Task objective: Within the entries below, the lines from the one with "builds, unstuffed. -/" through the one with "parseBody ((encode (.framePublishPrint" are to be set down exactly, both ends kept.

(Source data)
theorem executionUnit_add (v : Variant) (f : Fields) (s : State) :
    executionUnit (controlSignals v 0x00#6 0x20#6) f s =
      .done (s.setReg f.rd (alu s.draw (s.reg f.rs) (s.reg f.rt) .add)) false :=
  executionUnit_eq_unitWriteBack rfl rfl rfl f s

theorem executionUnit_sub (v : Variant) (f : Fields) (s : State) :
    executionUnit (controlSignals v 0x00#6 0x22#6) f s =
      .done (s.setReg f.rd (alu s.draw (s.reg f.rs) (s.reg f.rt) .sub)) false :=
  executionUnit_eq_unitWriteBack rfl rfl rfl f s

theorem rTypeAluOp_of_other {funct : BitVec 6} (hadd : funct ≠ 0x20#6) (hsub : funct ≠ 0x22#6) :
    rTypeAluOp funct = .reset := by
  rw [rTypeAluOp, if_neg hadd, if_neg hsub]

/-- R-type of another funct writes the draw, which is used up (R91, R95). -/
theorem executionUnit_rtypeOther {funct : BitVec 6} (hadd : funct ≠ 0x20#6) (hsub : funct ≠ 0x22#6) (v : Variant)
    (f : Fields) (s : State) :
    executionUnit (controlSignals v 0x00#6 funct) f s =
      .done (s.setReg f.rd (alu s.draw (s.reg f.rs) (s.reg f.rt) .reset)).takeDraw false := by
  have hop : (controlSignals v 0x00#6 funct).aluOp = .reset := rTypeAluOp_of_other hadd hsub
  rw [executionUnit_eq_unitWriteBack rfl rfl rfl, aluResult, unitWriteBack, hop]
  rfl

theorem executionUnit_addi (v : Variant) (funct : BitVec 6) (f : Fields) (s : State) :
    executionUnit (controlSignals v 0x08#6 funct) f s =
      .done (s.setReg f.rt (alu s.draw (s.reg f.rs) f.imm .add)) false :=
  executionUnit_eq_unitWriteBack rfl rfl rfl f s

/-- A branch is taken when step 2's difference is not zero, and otherwise nothing is written (R79). -/
theorem executionUnit_bne (v : Variant) (funct : BitVec 6) (f : Fields) (s : State) :
    executionUnit (controlSignals v 0x05#6 funct) f s =
      if branchTaken (alu s.draw (s.reg f.rs) (s.reg f.rt) .sub) then .done (s.setPc (branchTarget s.pc f.imm)) true
      else .done s false := by
  simp [executionUnit, unitMemoryPath, unitWriteBack, branchTaken, branchTarget, controlSignals,
    ControlSignals.cleared]

/-- Step 1 of V1: the register jump (R78). -/
theorem executionUnit_j {s : State} (hv : s.config.variant = .v1) (funct : BitVec 6) (f : Fields) :
    executionUnit (controlSignals .v1 0x02#6 funct) f s = .done (s.setPc (s.reg f.rs)) true :=
  if_pos ⟨hv, rfl⟩

/-- Step 4 of V2 loads the addressed word into `x[rt]`, and takes precedence over step 5 (R81). -/
theorem unitMemoryPath_of_some {cs : ControlSignals} {s : State} {r v : Word} (hv : s.config.variant = .v2)
    (hload : cs.memtoReg = true) (hread : s.memRead (s.base + r) = some v) (f : Fields) :
    unitMemoryPath cs f r s = .done (s.setReg f.rt v) false := by
  simp [unitMemoryPath, hv, hload, hread]

/-- Step 4 of V2 raises the data fault outside memory (R81). -/
theorem unitMemoryPath_of_none {cs : ControlSignals} {s : State} {r : Word} (hv : s.config.variant = .v2)
    (hload : cs.memtoReg = true) (hread : s.memRead (s.base + r) = none) (f : Fields) :
    unitMemoryPath cs f r s = .dataOutOfBounds (s.base + r) := by
  simp [unitMemoryPath, hv, hload, hread]

/-- The cleared signals write nothing: step 3's result is discarded (R100). -/
theorem executionUnit_cleared (f : Fields) (s : State) : executionUnit .cleared f s = .done s false :=
  executionUnit_eq_unitWriteBack rfl rfl rfl f s

/-! ### The Execution Loop around it (R84 to R87) -/

/-- Without the jump signal the loop only advances what the unit did not redirect (R86). -/
theorem advanceLoop_of_not_jump {cs : ControlSignals} (hjump : cs.jump = false) (f : Fields) (a : Word)
    (redirected : Bool) (t : State) :
    advanceLoop cs f a redirected t = if redirected then t else t.setPc (a + 4) := by
  simp [advanceLoop, hjump]

/-- The direct-jump rule of V1, on the `pc` that the unit left (R87). -/
theorem advanceLoop_j {t : State} (hv : t.config.variant = .v1) {f : Fields} (hop : f.opcode = 0x02#6)
    (funct : BitVec 6) (a : Word) :
    advanceLoop (controlSignals .v1 0x02#6 funct) f a true t = directJump a f.imm t :=
  if_pos ⟨hv, rfl, hop⟩

/-- Settles O34: the jump signal of V1 selects step 1 of the unit and the direct rule of the loop. -/
theorem jumpIsTwoRules : Obligations.JumpIsTwoRules := by
  intro f s hv hop
  rw [hop]
  exact ⟨executionUnit_j hv f.funct f, advanceLoop_j (t := s.setPc (s.reg f.rs)) hv hop f.funct s.pc⟩
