-- ==== Sys2Proof/Machine/PublishParser.lean ====
section
/-! DEFINITION. PARSE_PUBLISH (R160). -/

namespace Sys2Proof.Machine

open Sys2Proof

/-- The parser's result in the record registers (R160, R169), without `STATUS`. -/
def State.storeParse (s : State) (body : Bytes) : State :=
  match parseBody body with
  | none => s.dropRecord
  | some r => s.setRecord r

/-- PARSE_PUBLISH (R160): malformed input is no error (R201). -/
def execParsePublish (s : State) : Host.Outcome State Fault Refusal := .next (s.storeParse s.in0Bytes).done

end Sys2Proof.Machine
end

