/-- R170: PARSE_PUBLISH on a well-formed body gives back exactly the values it was made of; a short body or a topic length
larger than what remains gives no record. -/
def Obligations.ParseRoundTrip : Prop :=
  (∀ p : Bytes, p.length < 12 → ParsesTo p none) ∧
  (∀ (n : NodeId) (y v : Byte) (len : Half) (r : Bytes), r.length < len.toNat →
    ParsesTo (le64 n ++ [y, v] ++ le16 len ++ r) none) ∧
  ∀ (n : NodeId) (y v : Byte) (t d : Bytes), t.length ≤ 65535 →
    ParsesTo (le64 n ++ [y, v] ++ le16 (BitVec.ofNat 16 t.length) ++ t ++ d)
      (some { nodeId := n, type := y, version := v, topicLen := BitVec.ofNat 16 t.length, topic := t,
              dataLen := BitVec.ofNat 32 d.length, data := d })

/-- R70: what the block's parser sees of the frames the block builds, unstuffed. -/
def Obligations.OwnFramesParse : Prop :=
  ∀ (n : NodeId) (t : Bytes), t.length ≤ 65535 → ∃ view : Bytes → Record,
    (∀ rest, view rest = { nodeId := n, type := 0x01, version := 0x01, topicLen := BitVec.ofNat 16 t.length, topic := t,
                           dataLen := BitVec.ofNat 32 rest.length, data := rest }) ∧
    (∀ (v : Byte) (d : Bytes),
      parseBody ((encode (.framePublishRaw n t v d)).drop 4) = some (view (v :: d))) ∧
    (∀ f x : Bytes, f.length ≤ 65535 → x.length + 1 ≤ 65535 →
      parseBody ((encode (.framePublishLog n t f x)).drop 4) =
        some (view (List.replicate 8 0x00 ++ le16 (BitVec.ofNat 16 f.length) ++ le16 (BitVec.ofNat 16 (x.length + 1))
          ++ f ++ x ++ [0x0A]))) ∧
    (∀ x : Bytes, x.length + 1 ≤ 65535 →
      parseBody ((encode (.framePublishPrint n t x)).drop 4) =
        some (view (List.replicate 8 0x00 ++ [0x00, 0x00] ++ le16 (BitVec.ofNat 16 (x.length + 1)) ++ x ++ [0x0A])))

/-! ### The registry and the dispatcher -/

/-- R177 to R179: REGISTER. A handle already present changes nothing, even in a full registry; a new one is refused by a
full registry and otherwise goes to the end. -/
def Obligations.RegisterResult : Prop :=
  decodeCommand 0x30 = .ok .register ∧
  ∀ s : State,
    (s.handle ∈ s.regy → exec .register s = .next { s with status := 0x00, info := 0 }) ∧
    (s.handle ∉ s.regy → s.params.maxConsumers = some s.regy.length → exec .register s =
      .next { s with status := 0x04, info := BitVec.ofNat 32 s.regy.length }) ∧
    (s.handle ∉ s.regy → s.params.maxConsumers ≠ some s.regy.length → exec .register s =
      .next { s with regy := s.regy ++ [s.handle], status := 0x00, info := 0 })

/-- R20, R175, R177: a step leaves the registry as it is, unless it is a REGISTER, which may append its handle, one the
registry does not hold, or a reset, which empties it; and every instruction but REGISTER completes with it unchanged. -/
def Obligations.RegistryOnlyGrows : Prop :=
  (∀ s t : State, step s = .next t →
    t.regy = s.regy ∨
    (∃ v rest, s.busy = false ∧ s.inputs = .host (.write .cmd v) :: rest ∧
      decode .command [BitVec.ofNat 8 v] = .ok .register ∧ s.handle ∉ s.regy ∧ t.regy = s.regy ++ [s.handle]) ∨
    ∃ node rest, s.inputs = .host (.reset node) :: rest ∧ t.regy = []) ∧
  ∀ (i : Instr) (s : State), i ≠ .register → ∃ t, exec i s = .next t ∧ t.regy = s.regy

/-- R181, R183: DISPATCH of a valid record invokes every registered handle with it and records each outcome; the codes a
consumer tries to write are only noted as refused (R185; the list is the model's, assumption 4). Without a record nobody is invoked. -/
def Obligations.DispatchResult : Prop :=
  decodeCommand 0x31 = .ok .dispatch ∧
  (∀ s : State, s.recValid = true → s.regy.length ≤ s.consumers.length → exec .dispatch s =
    .next { s with
      cbTrace := s.cbTrace ++
        List.zipWith (fun h a => { handle := h, record := s.record, outcome := a.outcome }) s.regy s.consumers
      busyTrace := s.busyTrace ++ ((s.consumers.take s.regy.length).map InvokeAnswer.cmdWrites).flatten
      consumers := s.consumers.drop s.regy.length
      dispatched := BitVec.ofNat 32 s.regy.length
      status := 0x00
      info := 0 }) ∧
  ∀ s : State, s.recValid = false → exec .dispatch s = .next { s with dispatched := 0, status := 0x07, info := 0 }

/-- R182, R183, R184: whatever the consumers answer, each registered one is invoked exactly once, in registration order,
with the whole record; `STATUS` is `OK`, the registry and the record are unchanged, and no topic is compared. -/
def Obligations.EveryConsumerInvokedOnceInOrder : Prop :=
  ∀ s : State, s.recValid = true → ∃ t items, exec .dispatch s = .next t ∧ t.cbTrace = s.cbTrace ++ items ∧
    items.map CbItem.handle = s.regy ∧ (∀ i ∈ items, i.record = s.record) ∧ t.status = 0x00 ∧ t.info = 0 ∧
    t.regy = s.regy ∧ t.record = s.record ∧ t.recValid = true ∧ t.dispatched = BitVec.ofNat 32 s.regy.length

/-- R185: what a consumer tries to write to `CMD` while it is invoked changes nothing but the record of refusals. -/
def Obligations.CommandsFromConsumersAreRefused : Prop :=
  ∀ (s : State) (quietly : List InvokeAnswer), s.regy.length ≤ s.consumers.length →
    quietly = s.consumers.map (fun a => { a with cmdWrites := [] }) →
    ∃ t t', exec .dispatch s = .next t ∧ exec .dispatch { s with consumers := quietly } = .next t' ∧
      t' = { t with busyTrace := s.busyTrace, consumers := t'.consumers }
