-- ==== Sys2Proof/Tests/Slice0.lean ====
section
/-! SUPPORT. Tests. Expected values come from the spec: the vectors of its file 95 by their names (V, S, B, K, Q, T, G, E,
P), and the encodings of its file 30 written out by hand. After them, for every statement with hypotheses, a witness. -/

namespace Sys2Proof.Tests

-- One test after the other: elaborated side by side they would wait on the kernel in some sixty threads.
set_option Elab.async false

open Sys2Proof Sys2Proof.Machine Sys2Proof.Safety

/-! ### Helpers -/

/-- A block with room for 400 bytes each way, 3 consumers and 8-bit handles, after reset; `env.write` accepts all. -/
def base : State :=
  { State.construct { frameMax := some 400, rxMax := some 400, maxConsumers := some 3, cbW := 8 } nid 0 with
    txAnswers := [1000] }

/-- An `IN` buffer whose host has written these bytes and their number. -/
def holding (b : Bytes) : InBuf := { len := b.length, mem := Memory.writeAll [] 0 b, era := 0 }

/-- An `IN` buffer with a length register set and nothing written. -/
def sized (n : Nat) : InBuf := { len := n, mem := [], era := 0 }

/-- The base state with these operands. -/
def operands (b0 b1 b2 : Bytes) : State := { base with in0 := holding b0, in1 := holding b1, in2 := holding b2 }

/-- What is read of the next state, if there is one. -/
def seen {α : Type} (o : Host.Outcome State Fault Refusal) (f : State → α) : Option α :=
  match o with
  | .next t => some (f t)
  | .fault _ => none
  | .refused _ => none

/-- The fault of an outcome. -/
def faultOf (o : Host.Outcome State Fault Refusal) : Option Fault :=
  match o with
  | .next _ => none
  | .fault r => some r
  | .refused _ => none

/-- The instruction a decoder answers. -/
def got (r : Except DecodeError Instr) : Option Instr :=
  match r with
  | .ok i => some i
  | .error _ => none

/-- The reason a decoder gives. -/
def why (r : Except DecodeError Instr) : Option DecodeError :=
  match r with
  | .ok _ => none
  | .error e => some e

/-- The frame `E` of section 7 of the vectors. -/
def frameE : Bytes := [0x02, 0x00, 0xDB, 0x1E] ++ bodyQ1

/-- Back-to-back bytes and then silence. -/
def burst (b : Bytes) (timeout : Nat) : List Input := arrivals (b.map (fun x => (0, x))) ++ silence (timeout + 1)

/-! ### WellFormed: what each check refuses (R72) -/

theorem test_wf_subscribe_topic : (Instr.frameSubscribe (List.replicate 65536 0x41)).wellFormed = false := by
  simp only [Instr.wellFormed, maxField, List.length_replicate]; decide
theorem test_wf_raw_topic : (Instr.framePublishRaw 0 (List.replicate 65536 0x41) 0 []).wellFormed = false := by
  simp only [Instr.wellFormed, maxField, List.length_replicate]; decide
theorem test_wf_log_topic : (Instr.framePublishLog 0 (List.replicate 65536 0x41) [] []).wellFormed = false := by
  simp only [Instr.wellFormed, maxField, List.length_replicate]; decide
theorem test_wf_log_filename : (Instr.framePublishLog 0 [] (List.replicate 65536 0x41) []).wellFormed = false := by
  simp only [Instr.wellFormed, maxField, List.length_replicate]; decide
theorem test_wf_log_text : (Instr.framePublishLog 0 [] [] (List.replicate 65535 0x41)).wellFormed = false := by
  simp only [Instr.wellFormed, maxField, List.length_replicate]; decide
theorem test_wf_print_topic : (Instr.framePublishPrint 0 (List.replicate 65536 0x41) []).wellFormed = false := by
  simp only [Instr.wellFormed, maxField, List.length_replicate]; decide
theorem test_wf_print_text : (Instr.framePublishPrint 0 [] (List.replicate 65535 0x41)).wellFormed = false := by
  simp only [Instr.wellFormed, maxField, List.length_replicate]; decide
theorem test_wf_inbound_topic :
    (Instr.framePublishInbound 0 0 0 0 0 (List.replicate 65536 0x41) []).wellFormed = false := by
  simp only [Instr.wellFormed, maxField, List.length_replicate]; decide
theorem test_wf_longest :
    (Instr.framePublishLog 0 (List.replicate 65535 0x41) (List.replicate 65535 0x41)
      (List.replicate 65534 0x41)).wellFormed = true := by simp only [Instr.wellFormed, maxField, List.length_replicate]; decide

/-! ### Decoding: words written out from the encodings (R75, R65 to R69) -/

theorem test_decode_checksum : got (decode .command [0x01]) = some .checksum := by decide
theorem test_decode_stuff : got (decode .command [0x02]) = some .stuff := by decide
theorem test_decode_buildSubscribe : got (decode .command [0x10]) = some .buildSubscribe := by decide
theorem test_decode_buildPublishRaw : got (decode .command [0x11]) = some .buildPublishRaw := by decide
theorem test_decode_buildPublishLog : got (decode .command [0x12]) = some .buildPublishLog := by decide
theorem test_decode_buildPublishPrint : got (decode .command [0x13]) = some .buildPublishPrint := by decide
theorem test_decode_readBurst : got (decode .command [0x20]) = some .readBurst := by decide
theorem test_decode_parsePublish : got (decode .command [0x21]) = some .parsePublish := by decide
theorem test_decode_register : got (decode .command [0x30]) = some .register := by decide
theorem test_decode_dispatch : got (decode .command [0x31]) = some .dispatch := by decide
theorem test_decode_poll : got (decode .command [0x32]) = some .poll := by decide

/-- Vector B3: "t283", whose checksum has a zero low byte. -/
theorem test_decode_frameSubscribe :
    got (decode .subscribe [0x03, 0x00, 0x00, 0x04, 0x04, 0x00, 0x74, 0x32, 0x38, 0x33]) =
      some (.frameSubscribe [0x74, 0x32, 0x38, 0x33]) := by decide +kernel

/-- Vector B4. -/
theorem test_decode_framePublishRaw :
    got (decode .publishRaw [0x02, 0x00, 0x91, 0x09, 0x1A, 0xCC, 0xCA, 0xF0, 0xEE, 0xEE, 0xFF, 0xC0, 0x01, 0x01, 0x0A,
      0x00, 0x64, 0x65, 0x76, 0x69, 0x63, 0x65, 0x2F, 0x6C, 0x65, 0x64, 0x01, 0x7B, 0x22, 0x6C, 0x65, 0x64, 0x22, 0x3A,
      0x22, 0x6F, 0x6E, 0x22, 0x7D]) = some (.framePublishRaw nid deviceLed 0x01 ledOn) := by decide +kernel

/-- Vector B6. -/
theorem test_decode_framePublishLog :
    got (decode .publishLog [0x02, 0x00, 0x90, 0xB4, 0x1A, 0xCC, 0xCA, 0xF0, 0xEE, 0xEE, 0xFF, 0xC0, 0x01, 0x01, 0x0F,
      0x00, 0x73, 0x70, 0x6F, 0x74, 0x74, 0x65, 0x72, 0x2F, 0x66, 0x70, 0x72, 0x69, 0x6E, 0x74, 0x66, 0x00, 0x00, 0x00,
      0x00, 0x00, 0x00, 0x00, 0x00, 0x05, 0x00, 0x03, 0x00, 0x61, 0x2E, 0x6C, 0x6F, 0x67, 0x68, 0x69, 0x0A]) =
      some (.framePublishLog nid topicLog [0x61, 0x2E, 0x6C, 0x6F, 0x67] [0x68, 0x69]) := by decide +kernel

/-- Vector B7. -/
theorem test_decode_framePublishPrint :
    got (decode .publishPrint [0x02, 0x00, 0xAC, 0x45, 0x1A, 0xCC, 0xCA, 0xF0, 0xEE, 0xEE, 0xFF, 0xC0, 0x01, 0x01, 0x0E,
      0x00, 0x73, 0x70, 0x6F, 0x74, 0x74, 0x65, 0x72, 0x2F, 0x70, 0x72, 0x69, 0x6E, 0x74, 0x66, 0x00, 0x00, 0x00, 0x00,
      0x00, 0x00, 0x00, 0x00, 0x00, 0x00, 0x03, 0x00, 0x68, 0x69, 0x0A]) =
      some (.framePublishPrint nid topicPrint [0x68, 0x69]) := by decide +kernel

/-- The frame of vector T3: `E` with its reserved byte replaced by FF. -/
theorem test_decode_framePublishInbound :
    got (decode .publishInbound ([0x02, 0xFF, 0xDB, 0x1E] ++ bodyQ1)) =
      some (.framePublishInbound 0xFF 0x1EDB nid 0x01 0x01 deviceLed ledOn) := by decide +kernel

/-- Refusals by name: an unassigned code (E7), a wrong checksum (B2 with one bit changed), a wrong type (T11). -/
theorem test_decode_refusals :
    why (decode .command [0x14]) = some (.unassigned 0x14) ∧ why (decode .command []) = some .notOneByte ∧
    why (decode .subscribe [0x03, 0x00, 0x7C, 0x0C, 0x00, 0x00]) = some .badChecksum ∧
    why (decode .publishInbound (0x03 :: frameE.drop 1)) = some .badType ∧
    why (decode .publishInbound (frameE.take 20)) = some .overrun := by decide +kernel

/-- A table word is read as the code written to `CMD`. -/
theorem test_table_words :
    decodeTableWord 8 0x31 = some .dispatch ∧ decodeTableWord 8 0x03 = none ∧ decodeTableWord 16 0x31 = none := by decide

/-- The next step after `withFetchWord` runs that command: CHECKSUM of nothing from seed 0 (V1). -/
theorem test_fetch_word :
    seen (step (base.withFetchWord 8 0x01)) (fun t => (t.cmd, t.crc, t.status, t.inputs.length)) =
      some (0x01, 0x0000, 0x00, 0) := by decide +kernel

/-! ### One step of each instruction -/

/-- V10. -/
theorem test_checksum : seen (exec .checksum (operands [0x41, 0x42] [] [])) State.crc = some 0x3EA8 := by decide +kernel

/-- V14. -/
theorem test_checksum_seed :
    seen (exec .checksum { operands [0x31, 0x32, 0x33, 0x34, 0x35, 0x36, 0x37, 0x38, 0x39] [] [] with seed := 0xFFFF })
      (fun t => (t.crc, t.seed)) = some (0x6F91, 0xFFFF) := by decide +kernel

/-- S9. -/
theorem test_stuff :
    seen (exec .stuff (operands [0x11, 0x00, 0x00, 0x00] [] [])) State.out =
      some [0x02, 0x11, 0x01, 0x01, 0x01] := by decide +kernel

/-- S22: the run count restarts after a delimiter. -/
theorem test_stuff_forced :
    stuff (List.replicate 253 0x01 ++ [0x00] ++ List.replicate 254 0x02) =
      [0xFE] ++ List.replicate 253 0x01 ++ [0xFF] ++ List.replicate 254 0x02 ++ [0x01] := by decide +kernel

/-- B3. -/
theorem test_buildSubscribe :
    seen (exec .buildSubscribe (operands [0x74, 0x32, 0x38, 0x33] [] [])) (fun t => (t.fbuf, t.txbuf, t.txCount)) =
      some ([0x03, 0x00, 0x00, 0x04, 0x04, 0x00, 0x74, 0x32, 0x38, 0x33],
        [0x02, 0x03, 0x01, 0x03, 0x04, 0x04, 0x05, 0x74, 0x32, 0x38, 0x33, 0x00], 12) := by decide +kernel

/-- E2: a short write of 7 bytes. -/
theorem test_buildSubscribe_short :
    seen (exec .buildSubscribe { operands deviceLed [] [] with txAnswers := [7, 99] })
      (fun t => (t.status, t.info, t.txCount, t.txTrace, t.txAnswers)) =
      some (0x02, 7, 7, [0x02, 0x03, 0x04, 0xB2, 0x63, 0x0A, 0x0B], [99]) := by decide +kernel

/-- B4. -/
theorem test_buildPublishRaw :
    seen (exec .buildPublishRaw { operands deviceLed ledOn [] with ver := 0x01 }) State.txbuf =
      some [0x02, 0x02, 0x0E, 0x91, 0x09, 0x1A, 0xCC, 0xCA, 0xF0, 0xEE, 0xEE, 0xFF, 0xC0, 0x01, 0x01, 0x0A, 0x18, 0x64,
        0x65, 0x76, 0x69, 0x63, 0x65, 0x2F, 0x6C, 0x65, 0x64, 0x01, 0x7B, 0x22, 0x6C, 0x65, 0x64, 0x22, 0x3A, 0x22, 0x6F,
        0x6E, 0x22, 0x7D, 0x00] := by decide +kernel

/-- B5. -/
theorem test_buildPublishRaw_empty :
    seen (exec .buildPublishRaw { operands [0x74] [] [] with nodeId := 0 }) State.fbuf =
      some [0x02, 0x00, 0xAF, 0x7D, 0x00, 0x00, 0x00, 0x00, 0x00, 0x00, 0x00, 0x00, 0x01, 0x01, 0x01, 0x00, 0x74, 0x00] := by
  decide +kernel

/-- B6. -/
theorem test_buildPublishLog :
    seen (exec .buildPublishLog (operands topicLog [0x61, 0x2E, 0x6C, 0x6F, 0x67] [0x68, 0x69])) State.fbuf =
      some [0x02, 0x00, 0x90, 0xB4, 0x1A, 0xCC, 0xCA, 0xF0, 0xEE, 0xEE, 0xFF, 0xC0, 0x01, 0x01, 0x0F, 0x00, 0x73, 0x70,
        0x6F, 0x74, 0x74, 0x65, 0x72, 0x2F, 0x66, 0x70, 0x72, 0x69, 0x6E, 0x74, 0x66, 0x00, 0x00, 0x00, 0x00, 0x00, 0x00,
        0x00, 0x00, 0x05, 0x00, 0x03, 0x00, 0x61, 0x2E, 0x6C, 0x6F, 0x67, 0x68, 0x69, 0x0A] := by decide +kernel

/-- B7; `IN1` is not read. -/
theorem test_buildPublishPrint :
    seen (exec .buildPublishPrint (operands topicPrint [0x99] [0x68, 0x69])) State.fbuf =
      some [0x02, 0x00, 0xAC, 0x45, 0x1A, 0xCC, 0xCA, 0xF0, 0xEE, 0xEE, 0xFF, 0xC0, 0x01, 0x01, 0x0E, 0x00, 0x73, 0x70,
        0x6F, 0x74, 0x74, 0x65, 0x72, 0x2F, 0x70, 0x72, 0x69, 0x6E, 0x74, 0x66, 0x00, 0x00, 0x00, 0x00, 0x00, 0x00, 0x00,
        0x00, 0x00, 0x00, 0x03, 0x00, 0x68, 0x69, 0x0A] := by decide +kernel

Exercise solution:
/-- R70: what the block's parser sees of the frames the block builds, unstuffed. -/
def Obligations.OwnFramesParse : Prop :=
  ∀ (n : NodeId) (t : Bytes), t.length ≤ 65535 → ∃ view : Bytes → Record,
    (∀ rest, view rest = { nodeId := n, type := 0x01, version := 0x01, topicLen := BitVec.ofNat 16 t.length, topic := t,
                           dataLen := BitVec.ofNat 32 rest.length, data := rest }) ∧
    (∀ (v : Byte) (d : Bytes),
      parseBody ((encode (.framePublishRaw n t v d)).drop 4) = some (view (v :: d))) ∧
    (∀ f x : Bytes, f.length ≤ 65535 → x.length + 1 ≤ 65535 →
      parseBody ((encode (.framePublishLog n t f x)).drop 4) =
        some (view (List.replicate 8 0x00 ++ le16 (BitVec.ofNat 16 f.length) ++ le16 (BitVec.ofNat 16 (x.length + 1))
          ++ f ++ x ++ [0x0A]))) ∧
    (∀ x : Bytes, x.length + 1 ≤ 65535 →
      parseBody ((encode (.framePublishPrint n t x)).drop 4) =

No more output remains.